On Mar 16, 2013, at 7:01 PM, Andrew Werchowiecki
> It's a home set up, the performance penalty from splitting the cache devices
> is non-existant, and that work around sounds like some pretty crazy amount of
> overhead where I could instead just have a mirrored slog.
> I'm less concerned about wasted space, more concerned about amount of SAS
> ports I have available.
> I understand that p0 refers to the whole disk... in the logs I pasted in I'm
> not attempting to mount p0. I'm trying to work out why I'm getting an error
> attempting to mount p2, after p1 has successfully mounted. Further, this has
> been done before on other systems in the same hardware configuration in the
> exact same fashion, and I've gone over the steps trying to make sure I
> haven't missed something but can't see a fault.
You can have only one Solaris partition at a time. Ian already shared the
answer, "Create one 100%
Solaris partition and then use format to create two slices."
> I'm not keen on using Solaris slices because I don't have an understanding of
> what that does to the pool's OS interoperability.
> From: Edward Ned Harvey (opensolarisisdeadlongliveopensolaris)
> Sent: Friday, 15 March 2013 8:44 PM
> To: Andrew Werchowiecki; firstname.lastname@example.org
> Subject: RE: partioned cache devices
>> From: zfs-discuss-boun...@opensolaris.org [mailto:zfs-discuss-
>> boun...@opensolaris.org] On Behalf Of Andrew Werchowiecki
>> muslimwookie@Pyzee:~$ sudo zpool add aggr0 cache c25t10d1p2
>> cannot open '/dev/dsk/c25t10d1p2': I/O error
>> I have two SSDs in the system, I've created an 8gb partition on each drive
>> use as a mirrored write cache. I also have the remainder of the drive
>> partitioned for use as the read only cache. However, when attempting to add
>> it I get the error above.
> Sounds like you're probably running into confusion about how to partition the
> drive. If you create fdisk partitions, they will be accessible as p0, p1,
> p2, but I think p0 unconditionally refers to the whole drive, so the first
> partition is p1, and the second is p2.
> If you create one big solaris fdisk parititon and then slice it via
> "partition" where s2 is typically the encompassing slice, and people usually
> use s1 and s2 and s6 for actual slices, then they will be accessible via s1,
> s2, s6
> Generally speaking, it's unadvisable to split the slog/cache devices anyway.

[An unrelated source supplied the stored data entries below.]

/-- What a tick leaves: still under way, or the command has ended. -/
theorem sequencerTick_underWay {s : State} (h : underWay s) :
    (sequencerTick s).busy = false ∨ underWay (sequencerTick s) := by
  obtain ⟨hb, hr⟩ := h
  obtain ⟨c, hc⟩ := Option.isSome_iff_exists.1 hr
  have keep : (nextSample s).busy = true ∧ (nextSample s).running.isSome := ⟨hb, hr⟩
  unfold sequencerTick
  split
  · exact .inl rfl
  · rw [hc]
    simp only [sequencerStep]
    split
    · rcases exchangeStart_cases (nextSample s) with ⟨o, k, _, e⟩ | ⟨o, k, e⟩ <;> rw [e]
      · exact .inr keep
      · exact .inl rfl
    · split
      · rcases exchangeTransmit_cases (nextSample s) with ⟨o, k, e⟩ | ⟨o, k, e⟩ <;> rw [e]
        · exact .inr keep
        · exact .inl rfl
      · exact .inr keep
    · rcases exchangeReceive_cases c (nextSample s) with ⟨o, k, b, _, e⟩ | ⟨o, k, e⟩ | ⟨o, k, _, e⟩ <;> rw [e]
      · exact .inr keep
      · exact .inl rfl
      · exact .inl rfl

/-- A tick under way is a step of the machine. -/
theorem step_underWay {s : State} (h : underWay s) : step s = .next (sequencerTick s) := by
  obtain ⟨c, hc⟩ := Option.isSome_iff_exists.1 h.2
  unfold sequencerTick
  rcases Bool.eq_false_or_eq_true (resetLevel s) with hl | hl
  · rw [if_pos hl, step_reset hl]
  · rw [if_neg (by simp [hl]), step_busy hl h.1 hc, hc]

/-- The machine's single steps reach the state a run of the sequencer ends in. -/
theorem coreRun_sequencerRun : ∀ (n : Nat) (s : State), (s.busy = false ∨ underWay s) →
    ∃ m, m ≤ n ∧ Host.Core.run Sys2Proof.core m s = .next (sequencerRun n s)
  | 0, s, _ => ⟨0, le_refl _, rfl⟩
  | n + 1, s, .inl h => ⟨0, Nat.zero_le _, by rw [sequencerRun_done h]; rfl⟩
  | n + 1, s, .inr h => by
    obtain ⟨m, hm, e⟩ := coreRun_sequencerRun n (sequencerTick s) (sequencerTick_underWay h)
    exact ⟨m + 1, by omega, by rw [coreRun_next (step_underWay h), e, sequencerRun_busy h.1]⟩

/-! ### The end of an exchange -/

/-- How many more ticks the exchange under way can take (42_transactor R187). -/
def ticksLeft (s : State) : Nat :=
  match s.phase with
  | .idle => s.txlen.toNat + 1003
  | .tx => (s.txlen.toNat - s.txidx.toNat) + 1002
  | .rx => (1000 - s.rxlen.toNat) + 1

theorem ticksLeft_le (s : State) : s.phase = .rx → ticksLeft s ≤ 1001 := by
  intro h; simp only [ticksLeft, h]; omega

/-- A tick under way that does not end the command brings its end nearer. -/
theorem ticksLeft_sequencerTick {s : State} (h : underWay s) :
    (sequencerTick s).busy = false ∨ (underWay (sequencerTick s) ∧ ticksLeft (sequencerTick s) < ticksLeft s) := by
  rcases sequencerTick_underWay h with hd | hu
  · exact .inl hd
  · obtain ⟨c, hc⟩ := Option.isSome_iff_exists.1 h.2
    by_cases hd : (sequencerTick s).busy = false
    · exact .inl hd
    refine .inr ⟨hu, ?_⟩
    revert hd
    unfold sequencerTick
    split
    · intro hd; exact absurd rfl hd
    · rw [hc]
      simp only [sequencerStep]
      split <;> rename_i hp <;> rw [nextSample_phase] at hp
      · rcases exchangeStart_cases (nextSample s) with ⟨o, k, _, e⟩ | ⟨o, k, e⟩ <;> rw [e] <;> intro hd
        · simp [ticksLeft, hp]
        · exact absurd rfl hd
      · split <;> rename_i hi
        · rw [nextSample_txidx, nextSample_txlen] at hi
          rcases exchangeTransmit_cases (nextSample s) with ⟨o, k, e⟩ | ⟨o, k, e⟩ <;> rw [e] <;> intro hd
          · have hx := s.txlen.isLt
            simp [ticksLeft, hp]; omega
          · exact absurd rfl hd
        · intro _
          have e1 : ticksLeft s = (s.txlen.toNat - s.txidx.toNat) + 1002 := by simp only [ticksLeft, hp]
          have := ticksLeft_le (exchangeTurnaround (nextSample s)) rfl
          omega
      · rcases exchangeReceive_cases c (nextSample s) with ⟨o, k, b, hb, e⟩ | ⟨o, k, e⟩ | ⟨o, k, _, e⟩ <;> rw [e] <;>
          intro hd
        · rw [nextSample_rxlen] at hb
          have hb' : s.rxlen.toNat < 1000 := hb
          simp [ticksLeft, hp, appendRx]; omega
        · exact absurd rfl hd
        · exact absurd rfl hd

> If you're splitting it, evidently you're focusing on the wasted space.
> Buying an expensive 128G device where you couldn't possibly ever use more
> than 4G or 8G in the slog. But that's not what you should be focusing on.

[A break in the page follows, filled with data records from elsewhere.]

-- ==== Sys2Proof/Laws/PerInstr.lean ====
section
/-! SUPPORT. A fact about every instruction as syntax, one lemma for each constructor: the length of its encoding, one byte
for a command word (30_encoding R91) and eight for a request frame (R95, R96, R103). -/

namespace Sys2Proof.Laws.EncodeLength

/-- The bytes of an instruction's encoding: a frame row of the opcode table has 64 bits, every other row 8. -/
def Statement (i : Instr) : Prop := (encode i).length = 1 ∨ (encode i).length = 8

theorem crcInit : Statement .crcInit := .inl rfl
theorem crcUpd : Statement .crcUpd := .inl rfl
theorem txClr : Statement .txClr := .inl rfl
theorem txPut : Statement .txPut := .inl rfl
theorem rxClr : Statement .rxClr := .inl rfl
theorem rxPut : Statement .rxPut := .inl rfl
theorem bldRd : Statement .bldRd := .inl rfl
theorem bldWc : Statement .bldWc := .inl rfl
theorem valid : Statement .valid := .inl rfl
theorem echo : Statement .echo := .inl rfl
theorem xchg : Statement .xchg := .inl rfl
theorem rdregs : Statement .rdregs := .inl rfl
theorem wrcoil : Statement .wrcoil := .inl rfl
theorem reqRd (dev : Byte) (reg count : Half) (lo hi : Byte) : Statement (.reqRd dev reg count lo hi) := .inr rfl
theorem reqWcOn (dev : Byte) (reg : Half) (lo hi : Byte) : Statement (.reqWcOn dev reg lo hi) := .inr rfl
theorem reqWcOff (dev : Byte) (reg : Half) (lo hi : Byte) : Statement (.reqWcOff dev reg lo hi) := .inr rfl

end Sys2Proof.Laws.EncodeLength
end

> You should be focusing on the speed (that's why you bought it in the first
> place.) The slog is write-only, and the cache is a mixture of read/write,
> where it should be hopefully doing more reads than writes. But regardless of
> your actual success with the cache device, your cache device will be busy
> most of the time, and competing against the slog.
> You have a mirror, you say. You should probably drop both the cache & log.
> Use one whole device for the cache, use one whole device for the log. The
> only risk you'll run is:
> Since a slog is write-only (except during mount, typically at boot) it's
> possible to have a failure mode where you think you're writing to the log,
> but the first time you go back and read, you discover an error, and discover
> the device has gone bad. In other words, without ever doing any reads, you
> might not notice when/if the device goes bad. Fortunately, there's an easy
> workaround. You could periodically (say, once a month) script the removal of
> your log device, create a junk pool, write a bunch of data to it, scrub it
> (thus verifying it was written correctly) and in the absence of any scrub
> errors, destroy the junk pool and re-add the device as a slog to the main
> I've never heard of anyone actually being that paranoid, and I've never heard
> of anyone actually experiencing the aforementioned possible undetected device
> failure mode. So this is all mostly theoretical.
> Mirroring the slog device really isn't necessary in the modern age.